### WHAT YOU NEED TO DO
Output all of the material exactly; leave out no line.

### STUDY MATERIAL
-- ==== Sys2Proof/WellFormed.lean ====
section
/-! DEFINITION. Which instructions a port can carry: every operand fits its field (`spec/30_encoding.md` R81,
R82). Whether a parameter value is legal is not asked here: an illegal value is encodable and is refused by
its meaning (R83, R91). -/

namespace Sys2Proof

/-- The operands of an instruction fit the fields of its encoding. -/
def WellFormed (c : Config) : Instr → Bool
  | .tick x => decide (x < 2 ^ c.sampleW)
  | .wrDelay v => decide (v < 2 ^ c.dataW)
  | .wrRev v => decide (v < 2 ^ c.dataW)
  | .wrRep v => decide (v < 2 ^ c.dataW)
  | .wrWet v => decide (v < 2 ^ c.dataW)
  | .wrShim v => decide (v < 2 ^ c.dataW)
  | .reservedSel5 data => decide (data < 2 ^ c.dataW)
  | .reservedSel67 _ data => decide (data < 2 ^ c.dataW)
  | .reset => true
  | .latch => true
  | .acq => true
  | .store => true
  | .rdidxF => true
  | .rdidxR => true
  | .seed => true
  | .tap => true
  | .shim => true
  | .mix => true
  | .emit => true
  | .adv => true

end Sys2Proof
end

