/-- R12 item e, R6: the default `echoScale` has the named properties, the default configuration is legal, and at
every legal configuration, so by those properties alone, `echoScale` is that function on `[0, FS]` (log 5). A
table of the configuration gives any function (the third clause). -/
def Obligations.EchoScaleIsDetermined : Prop :=
  (∀ c : Config, c.echoTable = [] →
    echoScale c 0 = 0 ∧ (∀ a b, a ≤ b → echoScale c a ≤ echoScale c b) ∧ (∀ t, echoScale c t ≤ t) ∧
    (∀ t, 2 * t < 5 * echoScale c t + 5 ∧ 5 * echoScale c t ≤ 2 * t)) ∧
  Config.defaults.Legal ∧
  (∀ (c : Config) (f : Nat → Nat) (t : Nat), t ≤ c.fs →
    echoScale { c with echoTable := (List.range (c.fs + 1)).map (fun a => (a, f a)) } t = f t) ∧
  (∀ c : Config, c.Legal → ∀ t, t ≤ c.fs → echoScale c t = 2 * t / 5) ∧
  (∀ f : Nat → Nat, (∀ t, 2 * t < 5 * f t + 5 ∧ 5 * f t ≤ 2 * t) → f = echoScale Config.defaults)

/-- R57: which read indices coincide with the write position, with the base and with each other. -/
def Obligations.ReadIndexCoincidences : Prop :=
  ∀ n wc d : Nat, wc < n → d < n →
    (forwardIndex n wc d = wc ↔ d = 0) ∧
    (∀ r, 1 ≤ r → echoIndex n (forwardIndex n wc d) r d = (wc + (r - 1) * d) % n) ∧
    echoIndex n (forwardIndex n wc d) 1 d = wc ∧
    (∀ r, 2 ≤ r → (echoIndex n (forwardIndex n wc d) r d = wc ↔ n ∣ (r - 1) * d)) ∧
    (∀ r, 1 ≤ r → (echoIndex n (forwardIndex n wc d) r d = forwardIndex n wc d ↔ n ∣ r * d)) ∧
    (∀ r₁ r₂, 1 ≤ r₁ → r₁ < r₂ →
      (echoIndex n (forwardIndex n wc d) r₁ d = echoIndex n (forwardIndex n wc d) r₂ d ↔
        n ∣ (r₂ - r₁) * d))

/-! ## Several invocations -/

/-- R110, R247 item a: any number of ticks with samples in range completes from a ready state, in a ready
state, one output for each input, each in `[0, FS]`, the parameters unchanged. -/
def Obligations.TicksAlwaysComplete : Prop :=
  ∀ (xs : List Nat) (s : State), s.Ready → (∀ x ∈ xs, x ≤ s.cfg.fs) →
    ∃ t, runTicks xs s = .next t ∧ t.Ready ∧ readParams t = readParams s ∧
      ∃ ys, ys.length = xs.length ∧ t.emitted = s.emitted ++ xs.zip ys ∧ ∀ y ∈ ys, y ≤ s.cfg.fs

/-- R118: the cursor counts the invocations modulo `N`, whatever the inputs. -/
def Obligations.CursorCountsInvocations : Prop :=
  ∀ (xs : List Nat) (s : State), s.Ready → (∀ x ∈ xs, x ≤ s.cfg.fs) →
    ∃ t, runTicks xs s = .next t ∧ t.wc = (s.wc + xs.length) % s.cfg.capacity

/-- R58, R113, R118: after a run of ticks the last `N` inputs stand in the buffer, each where the cursor was,
and an entry the cursor did not pass is unchanged. -/
def Obligations.BufferHoldsInputHistory : Prop :=
  ∀ (xs : List Nat) (s : State), s.Ready → (∀ x ∈ xs, x ≤ s.cfg.fs) →
    ∃ t, runTicks xs s = .next t ∧
      (∀ j, j < xs.length → xs.length ≤ j + s.cfg.capacity →
        xs[j]? = some (entry t ((s.wc + j) % s.cfg.capacity))) ∧
      (∀ i, (∀ j, j < xs.length → (s.wc + j) % s.cfg.capacity ≠ i) → entry t i = entry s i)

### RESULT
-- ==== Sys2Proof/WellFormed.lean ====
section
/-! DEFINITION. Which instructions a port can carry: every operand fits its field (`spec/30_encoding.md` R81,
R82). Whether a parameter value is legal is not asked here: an illegal value is encodable and is refused by
its meaning (R83, R91). -/

namespace Sys2Proof

/-- The operands of an instruction fit the fields of its encoding. -/
def WellFormed (c : Config) : Instr → Bool
  | .tick x => decide (x < 2 ^ c.sampleW)
  | .wrDelay v => decide (v < 2 ^ c.dataW)
  | .wrRev v => decide (v < 2 ^ c.dataW)
  | .wrRep v => decide (v < 2 ^ c.dataW)
  | .wrWet v => decide (v < 2 ^ c.dataW)
  | .wrShim v => decide (v < 2 ^ c.dataW)
  | .reservedSel5 data => decide (data < 2 ^ c.dataW)
  | .reservedSel67 _ data => decide (data < 2 ^ c.dataW)
  | .reset => true
  | .latch => true
  | .acq => true
  | .store => true
  | .rdidxF => true
  | .rdidxR => true
  | .seed => true
  | .tap => true
  | .shim => true
  | .mix => true
  | .emit => true
  | .adv => true

end Sys2Proof
end

/-- R12 item e, R6: the default `echoScale` has the named properties, the default configuration is legal, and at
every legal configuration, so by those properties alone, `echoScale` is that function on `[0, FS]` (log 5). A
table of the configuration gives any function (the third clause). -/
def Obligations.EchoScaleIsDetermined : Prop :=
  (∀ c : Config, c.echoTable = [] →
    echoScale c 0 = 0 ∧ (∀ a b, a ≤ b → echoScale c a ≤ echoScale c b) ∧ (∀ t, echoScale c t ≤ t) ∧
    (∀ t, 2 * t < 5 * echoScale c t + 5 ∧ 5 * echoScale c t ≤ 2 * t)) ∧
  Config.defaults.Legal ∧
  (∀ (c : Config) (f : Nat → Nat) (t : Nat), t ≤ c.fs →
    echoScale { c with echoTable := (List.range (c.fs + 1)).map (fun a => (a, f a)) } t = f t) ∧
  (∀ c : Config, c.Legal → ∀ t, t ≤ c.fs → echoScale c t = 2 * t / 5) ∧
  (∀ f : Nat → Nat, (∀ t, 2 * t < 5 * f t + 5 ∧ 5 * f t ≤ 2 * t) → f = echoScale Config.defaults)

/-- R57: which read indices coincide with the write position, with the base and with each other. -/
def Obligations.ReadIndexCoincidences : Prop :=
  ∀ n wc d : Nat, wc < n → d < n →
    (forwardIndex n wc d = wc ↔ d = 0) ∧
    (∀ r, 1 ≤ r → echoIndex n (forwardIndex n wc d) r d = (wc + (r - 1) * d) % n) ∧
    echoIndex n (forwardIndex n wc d) 1 d = wc ∧
    (∀ r, 2 ≤ r → (echoIndex n (forwardIndex n wc d) r d = wc ↔ n ∣ (r - 1) * d)) ∧
    (∀ r, 1 ≤ r → (echoIndex n (forwardIndex n wc d) r d = forwardIndex n wc d ↔ n ∣ r * d)) ∧
    (∀ r₁ r₂, 1 ≤ r₁ → r₁ < r₂ →
      (echoIndex n (forwardIndex n wc d) r₁ d = echoIndex n (forwardIndex n wc d) r₂ d ↔
        n ∣ (r₂ - r₁) * d))

/-! ## Several invocations -/

/-- R110, R247 item a: any number of ticks with samples in range completes from a ready state, in a ready
state, one output for each input, each in `[0, FS]`, the parameters unchanged. -/
def Obligations.TicksAlwaysComplete : Prop :=
  ∀ (xs : List Nat) (s : State), s.Ready → (∀ x ∈ xs, x ≤ s.cfg.fs) →
    ∃ t, runTicks xs s = .next t ∧ t.Ready ∧ readParams t = readParams s ∧
      ∃ ys, ys.length = xs.length ∧ t.emitted = s.emitted ++ xs.zip ys ∧ ∀ y ∈ ys, y ≤ s.cfg.fs

/-- R118: the cursor counts the invocations modulo `N`, whatever the inputs. -/
def Obligations.CursorCountsInvocations : Prop :=
  ∀ (xs : List Nat) (s : State), s.Ready → (∀ x ∈ xs, x ≤ s.cfg.fs) →
    ∃ t, runTicks xs s = .next t ∧ t.wc = (s.wc + xs.length) % s.cfg.capacity

/-- R58, R113, R118: after a run of ticks the last `N` inputs stand in the buffer, each where the cursor was,
and an entry the cursor did not pass is unchanged. -/
def Obligations.BufferHoldsInputHistory : Prop :=
  ∀ (xs : List Nat) (s : State), s.Ready → (∀ x ∈ xs, x ≤ s.cfg.fs) →
    ∃ t, runTicks xs s = .next t ∧
      (∀ j, j < xs.length → xs.length ≤ j + s.cfg.capacity →
        xs[j]? = some (entry t ((s.wc + j) % s.cfg.capacity))) ∧
      (∀ i, (∀ j, j < xs.length → (s.wc + j) % s.cfg.capacity ≠ i) → entry t i = entry s i)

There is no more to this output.